Fading Coder

One Final Commit for the Last Sprint

Home > Notes > Content

Managing Redis Cache Issues and Monitoring Key Metrics

Notes May 15 1

Overview of Four Common Redis Cache Problems

Problem Symptom Mitigation Approach Remarks
Cache Warm-Up Service crashes shortly after launch Load hot entries first; accelerate loading; sync master-slave data Requires routine hot-entry analysis
Cache Avalanche Mass expiration of keys → DB overload Multi-level cache; static page rendering; optimize queries; alerting + throttling + circuit breaker + isolation; vary TTLs; permanent keys; locking; delayed refresh; adjust eviction policy Combine prevention & reaction strategies
Cache Breakdown Sudden DB spike despite stable keys Locking; pre-set TTL for likely hot keys; delayed refresh; secondary cache Focus on specific high-risk keys
Cache Penetration Gradual hit-rate drop + high CPU + DB pressure Cache nulls; whitelist via bitmap/Bloom filter; encrypt keys; monitoring + blacklist Use temporarily; remove when resolved

Cache Warm-Up

Typical Scenario

A newly deployed application using Redis crashes quickly under load due to:

  • High request volume
  • Heavy master-slave sync traffic
  • Frequent RDBMS reads

Warm-Up Process

Preparation: Identify hot entries continuously.
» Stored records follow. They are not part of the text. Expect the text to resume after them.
/-- A finite value rounded onto the values of the format with at most p significant bits (03 R54, R55, 07 R137). Overflow
is decided as IEEE 754 decides it, on the value rounded with no limit of range (log 21); a stochastic rounding beyond the
largest value overflows as RNE does. -/
def FF.round (f : FF) (p : Nat) (m : RMode) (neg : Bool) (x : Rat) : Rounded :=
  if x = 0 then { val := .fin neg 0, exact := true, ovf := false }
  else
    let q := f.quantum p x
    let m' := match m with
      | .sr t => if f.maxMag p < x then .rne else .sr t
      | m => m
    let r := (roundNat m' neg (x / pow2 q) : Rat) * pow2 q
    if f.maxMag p < r then overflowed f m neg (f.maxMag p)
    else { val := .fin neg r, exact := decide (r = x), ovf := false }

/-- √x of a positive x, rounded likewise. -/
def FF.roundSqrt (f : FF) (p : Nat) (m : RMode) (x : Rat) : Rounded :=
  let q := max (Int.fdiv (ilog2 x) 2 - ((p : Int) - 1)) f.qmin
  let z := x / pow2 (2 * q)
  let lo := isqrt z.floor.toNat
  let half : Rat := (lo : Rat) + 1 / 2
  let n :=
    if z = ((lo * lo : Nat) : Rat) then lo
    else
      match m with
      | .rne => if z < half * half then lo else if half * half < z then lo + 1 else lo + lo % 2
      | .ru => lo + 1
      | _ => lo
  { val := .fin false ((n : Rat) * pow2 q), exact := decide (z = ((lo * lo : Nat) : Rat)), ovf := false }

/-- A real rounded to an integer (03 R54). -/
def roundInt (m : RMode) (x : Rat) : Int :=
  let n := roundNat m (decide (x < 0)) (mag x)
  if x < 0 then -(n : Int) else (n : Int)

/-- The e2m1 grid, also that of i4x outliers (03 Table 3.2): a magnitude rounded onto it, saturating at 6. -/
def roundE2m1 (m : RMode) (neg : Bool) (x : Rat) : Rat :=
  if x = 0 then 0
  else
    let q := max (ilog2 x - 1) (-1)
    ratMin ((roundNat m neg (x / pow2 q) : Rat) * pow2 q) 6

/-- Magnitude of an e2m1 code, in halves: 0, 1, 2, 3, 4, 6, 8, 12. -/
def e2m1Halves (c : Nat) : Nat :=
  match c % 8 with
  | 0 => 0 | 1 => 1 | 2 => 2 | 3 => 3 | 4 => 4 | 5 => 6 | 6 => 8 | _ => 12

/-- The magnitude an e2m1 code stands for (03 Table 3.2). -/
def e2m1Mag (c : Nat) : Rat := mkRat (e2m1Halves c) 2

/-- The code of a magnitude on the grid. -/
def e2m1Code (x : Rat) : Nat :=
  ((List.range 8).find? fun c => decide (e2m1Mag c = x)).getD 0

/-! ## Block formats -/

/-- An element of an e2m1 block: nibble and scale (03 R47). −0 decodes as +0. -/
def decodeE2m1 (nib e : Nat) : FVal :=
  if e = 255 then .nan
  else
    let m := e2m1Mag nib
    .fin (decide (nib / 8 % 2 = 1) && decide (m ≠ 0)) (m * pow2 ((e : Int) - 127))

/-- A nibble as two's complement. -/
def sext4 (n : Nat) : Int := if n % 16 < 8 then (n % 16 : Nat) else ((n % 16 : Nat) : Int) - 16

/-- The two elements of an i4x payload byte under a scale (03 R48): elements 2j and 2j + 1. -/
def decodeI4x (q e : Nat) : FVal × FVal :=
  if e = 255 then (.nan, .nan)
  else
    let s := pow2 ((e : Int) - 127)
    let h := q / 16 % 16
    let l := q % 16
    if h = 8 then
      let m := e2m1Mag l * 16 * s
      (.fin (decide (l / 8 = 1) && decide (m ≠ 0)) m, .fin false 0)
    else (FVal.ofRat false ((sext4 h : Rat) * s), if l = 8 then .nan else FVal.ofRat false ((sext4 l : Rat) * s))

/-- The two elements of a payload byte of a block format: element 2j is the high nibble (03 R50). -/
def decodeBlkByte (t : Ty) (q e : Nat) : FVal × FVal :=
  if t = .e2m1 then (decodeE2m1 (q / 16 % 16) e, decodeE2m1 (q % 16) e) else decodeI4x q e

/-! ## Integers -/

/-- Width in bits of a type's value. -/
def tyWidth : Ty → Nat
  | .f64 | .i64 | .n64 => 64
  | .f16 | .bf16 => 16
  | .e4m3 | .e5m2 | .i8 | .n8 => 8
  | _ => 32

/-- A signed integer type. -/
def tySigned : Ty → Bool
  | .i8 | .i32 | .i64 => true
  | _ => false

/-- The least and largest values of an integer type (03 R44). -/
def tyMin (t : Ty) : Int := if tySigned t then -(2 ^ (tyWidth t - 1) : Nat) else 0
def tyMax (t : Ty) : Int := if tySigned t then (2 ^ (tyWidth t - 1) : Nat) - 1 else (2 ^ tyWidth t : Nat) - 1

/-- The integer that the low w bits of n hold, in two's complement where `sg`. -/
def intOf (sg : Bool) (w n : Nat) : Int :=
  let m := n % 2 ^ w
  if sg && 2 ^ (w - 1) ≤ m then (m : Int) - (2 ^ w : Nat) else (m : Int)

/-- An integer modulo 2^w, as a natural number. -/
def natOf (w : Nat) (x : Int) : Nat := (x % (2 ^ w : Nat)).toNat

/-! ## Enclosures of transcendental functions, in units of 2^-640 -/

/-- An interval that holds a real. -/
structure Iv where
  lo : Int
  hi : Int
deriving DecidableEq, Repr

def ivOne : Int := (2 ^ 640 : Nat)

def Iv.ofRat (x : Rat) : Iv := { lo := (x * (ivOne : Rat)).floor, hi := (x * (ivOne : Rat)).ceil }
def Iv.add (a b : Iv) : Iv := { lo := a.lo + b.lo, hi := a.hi + b.hi }
def Iv.sub (a b : Iv) : Iv := { lo := a.lo - b.hi, hi := a.hi - b.lo }

/-- ⌈a / n⌉ for a positive n. -/
def cdiv (a n : Int) : Int := -(Int.fdiv (-a) n)

def Iv.mul (a b : Iv) : Iv :=
  let l := min (min (a.lo * b.lo) (a.lo * b.hi)) (min (a.hi * b.lo) (a.hi * b.hi))
  let h := max (max (a.lo * b.lo) (a.lo * b.hi)) (max (a.hi * b.lo) (a.hi * b.hi))
  { lo := Int.fdiv l ivOne, hi := cdiv h ivOne }

def Iv.divNat (a : Iv) (n : Nat) : Iv := { lo := Int.fdiv a.lo n, hi := cdiv a.hi n }

/-- Bounds as reals. -/
def Iv.loR (a : Iv) : Rat := (a.lo : Rat) / (ivOne : Rat)
def Iv.hiR (a : Iv) : Rat := (a.hi : Rat) / (ivOne : Rat)

/-- e^t for |t| < 1: 1 + t/n (1 + t/(n+1) (…)), the tail within [0, 3]. -/
def expFrom (t : Iv) : Nat → Nat → Iv
  | 0, _ => { lo := 0, hi := 3 * ivOne }
  | k + 1, n => (Iv.ofRat 1).add ((t.mul (expFrom t k (n + 1))).divNat n)

def ivExp (t : Iv) : Iv := expFrom t 130 1

/-- sum of z^(2k) × sg^k / (2k + 1), for z² ≤ 1/9. -/
def oddFrom (z2 : Iv) (alt : Bool) : Nat → Nat → Iv
  | 0, _ => { lo := 0, hi := 2 * ivOne }
  | k + 1, n =>
    let r := z2.mul (oddFrom z2 alt k (n + 2))
    let one := (Iv.ofRat 1).divNat n
    if alt then one.sub r else one.add r

/-- ln m for 1 ≤ m < 2: 2 atanh((m−1)/(m+1)). -/
def ivLn (m : Rat) : Iv :=
  if m = 1 then { lo := 0, hi := 0 }
  else
    let z := Iv.ofRat ((m - 1) / (m + 1))
    let r := z.mul (oddFrom (z.mul z) false 210 1)
    { lo := 2 * r.lo, hi := 2 * r.hi }

/-- ln 2 = 2 atanh(1/3). -/
def ivLn2 : Iv :=
  let z := Iv.ofRat (1 / 3)
  let r := z.mul (oddFrom (z.mul z) false 210 1)
  { lo := 2 * r.lo, hi := 2 * r.hi }

/-- atan(1/n). -/
def ivAtanInv (n : Nat) : Iv :=
  let z := Iv.ofRat (mkRat 1 n)
  z.mul (oddFrom (z.mul z) true 150 1)

/-- π = 16 atan(1/5) − 4 atan(1/239). -/
def ivPi : Iv :=
  let a := ivAtanInv 5
  let b := ivAtanInv 239
  { lo := 16 * a.lo - 4 * b.hi, hi := 16 * a.hi - 4 * b.lo }

/-- 1 − t/(n(n+1)) (1 − t/((n+2)(n+3)) (…)), the tail within [0, 1]. -/
def trigFrom (t : Iv) : Nat → Nat → Iv
  | 0, _ => { lo := 0, hi := ivOne }
  | k + 1, n => (Iv.ofRat 1).sub ((t.mul (trigFrom t k (n + 2))).divNat (n * (n + 1)))

/-- sin x and cos x: x less the whole turns, then the power series. -/
def ivSinCos (cos : Bool) (x : Rat) : Iv :=
  let n : Int := (x * (ivOne : Rat) / ((2 * ivPi.lo : Int) : Rat)).floor
  let p := ivPi
  let turn : Iv :=
    if 0 ≤ n then { lo := 2 * n * p.lo, hi := 2 * n * p.hi } else { lo := 2 * n * p.hi, hi := 2 * n * p.lo }
  let r := (Iv.ofRat x).sub turn
  let r2 := r.mul r
  if cos then trigFrom r2 80 1 else r.mul (trigFrom r2 80 2)

/-- 2^x − 1 as real bounds. -/
def exp2m1 (x : Rat) : Rat × Rat :=
  let k := x.floor
  let f := x - (k : Rat)
  if f = 0 then (pow2 k - 1, pow2 k - 1)
  else
    let e := ivExp ((Iv.ofRat f).mul ivLn2)
    (pow2 k * e.loR - 1, pow2 k * e.hiR - 1)

/-- log2 x of a positive x, as real bounds. -/
def log2R (x : Rat) : Rat × Rat :=
  let k := ilog2 x
  let m := x / pow2 k
  if m = 1 then (k, k)
  else
    let l := ivLn m
    ((k : Rat) + l.loR / ivLn2.hiR, (k : Rat) + l.hiR / ivLn2.loR)

/-- x^(-1/2) of a positive x, as real bounds. -/
def rsqrtR (x : Rat) : Rat × Rat :=
  let n := isqrt ((pow2 1280 / x).floor.toNat)
  ((n : Rat) * pow2 (-640), ((n + 1 : Nat) : Rat) * pow2 (-640))

/-- The square, k times over. -/
def ivSquare (a : Iv) : Nat → Iv
  | 0 => a
  | k + 1 => ivSquare (a.mul a) k

/-- tanh of a positive x, as real bounds: (e^2x − 1)/(e^2x + 1). -/
def tanhR (x : Rat) : Rat × Rat :=
  if 64 ≤ x then (1 - pow2 (-150), 1)
  else
    let e := ivSquare (ivExp (Iv.ofRat (2 * x / 256))) 8
    ((e.loR - 1) / (e.loR + 1), (e.hiR - 1) / (e.hiR + 1))

/-! ## The stochastic-rounding generator -/

/-- The xorshift step (03 R58). -/
def srNext (s : DWord) : DWord :=
  let a := s ^^^ (s <<< 13)
  let b := a ^^^ (a >>> 7)
  b ^^^ (b <<< 17)

/-- rotl(s, n)[63:40] (03 R59). -/
def srDraw (s : DWord) (n : Nat) : Nat := (s.rotateLeft (n % 64)).toNat / 2 ^ 40

end Sys2Proof.Machine
end

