-- ==== Sys2Proof/Machine/Select.lean ====
section
/-! DEFINITION. Which gang comes first (09 R177, R179, R180), and whether a tile may issue (10 R200, R203). -/

namespace Sys2Proof.Machine

/-- The priority class of a gang: trap handlers and promoted gangs, producers, the rest (09 R179). -/
def Group.prio (g : Group) (l : List Nat) : Nat :=
  if l.any fun k => 1 ≤ (g.slice k).td || 256 ≤ (g.slice k).promo then 1 else if g.role = 1 then 2 else 3

/-- The age stamp of a gang (09 R171). -/
def Group.gangStamp (g : Group) (l : List Nat) : Nat :=
  (l.map fun k => (g.slice k).stamp).foldl min (g.slice (l.headD 0)).stamp

/-- A gang that asks for its quarter's issue slot. -/
structure Cand where
  prio : Nat
  stamp : Nat
  slot : Nat
  low : Nat
deriving DecidableEq, Repr

/-- The gang of slices l of the group in a slot. -/
def Group.cand (g : Group) (slot : Nat) (l : List Nat) : Cand :=
  { prio := g.prio l, stamp := g.gangStamp l, slot := slot, low := l.headD 0 }

/-- The order of 09 R179: class, age, slot, beat row, lowest slice. -/
def Cand.before (a b : Cand) : Bool :=
  a.prio < b.prio || (a.prio = b.prio && (a.stamp < b.stamp || (a.stamp = b.stamp && (a.slot < b.slot || (a.slot = b.slot && a.low < b.low)))))

/-- The gang that is selected. -/
def firstCand : List Cand → Option Cand
  | [] => none
  | a :: rest => some (rest.foldl (fun b c => if c.before b then c else b) a)

/-- A tile issues only while it is awake and in no gear switch (10 R200, R203). -/
def Tile.issues (x : Tile) : Bool := x.phase = .idle && !x.doze

/-- The gangs of a group, each by its slices, ascending. -/
def Group.gangs (g : Group) : List (List Nat) :=
  (nubNat (g.liveIdx.map fun k => (g.slice k).gang)).map g.gangSlices

/-- A slice that nothing holds (09 R177). -/
def Slice.free (x : Slice) : Bool := x.live && x.wait = .run

end Sys2Proof.Machine
end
  • Heuristic method: Log access frequency, extract frequently read items.
  • Algorithmic method: Maintain retention queue using LRU (e.g., Storm + Kafka pipeline).

Steps:

  1. Classify entries by priority; preload high-priority items into Redis.
  2. Parallelize loading across distributed nodes to shorten duration.
  3. Preload both master and replica instances.

Execution:

  • Trigger warm-up via scheduled scripts.
  • Optionally integrate CDN for better delivery.

Summary: Preloading critical entries avoids initial DB queries, letting users hit ready-to-serve cache immediately.

Cache Avalanche

Scenario

During steady operation, DB connections surge causing:

  • Client errors: 408 (timeout), 500 (server error)
  • Server collapse: DB, app, Redis, and cluster failures even after restart

Root Cause: Many keys expire simultaneous, forcing mass DB fetches which overwhelm the DB and cascade failure.

Two origins:

  1. Cache layer failure → all requests hit DB.
  2. Bulk expiration of popular keys → direct DB hits.

Preventive Measures

  • Static rendering of high-traffic pages.
  • Multi-tier caching: User → HTTP cache → CDN → proxy cache → local process cache → distributed cache → DB.
  • Optimize slow DB operations (long queries, heavy transactions).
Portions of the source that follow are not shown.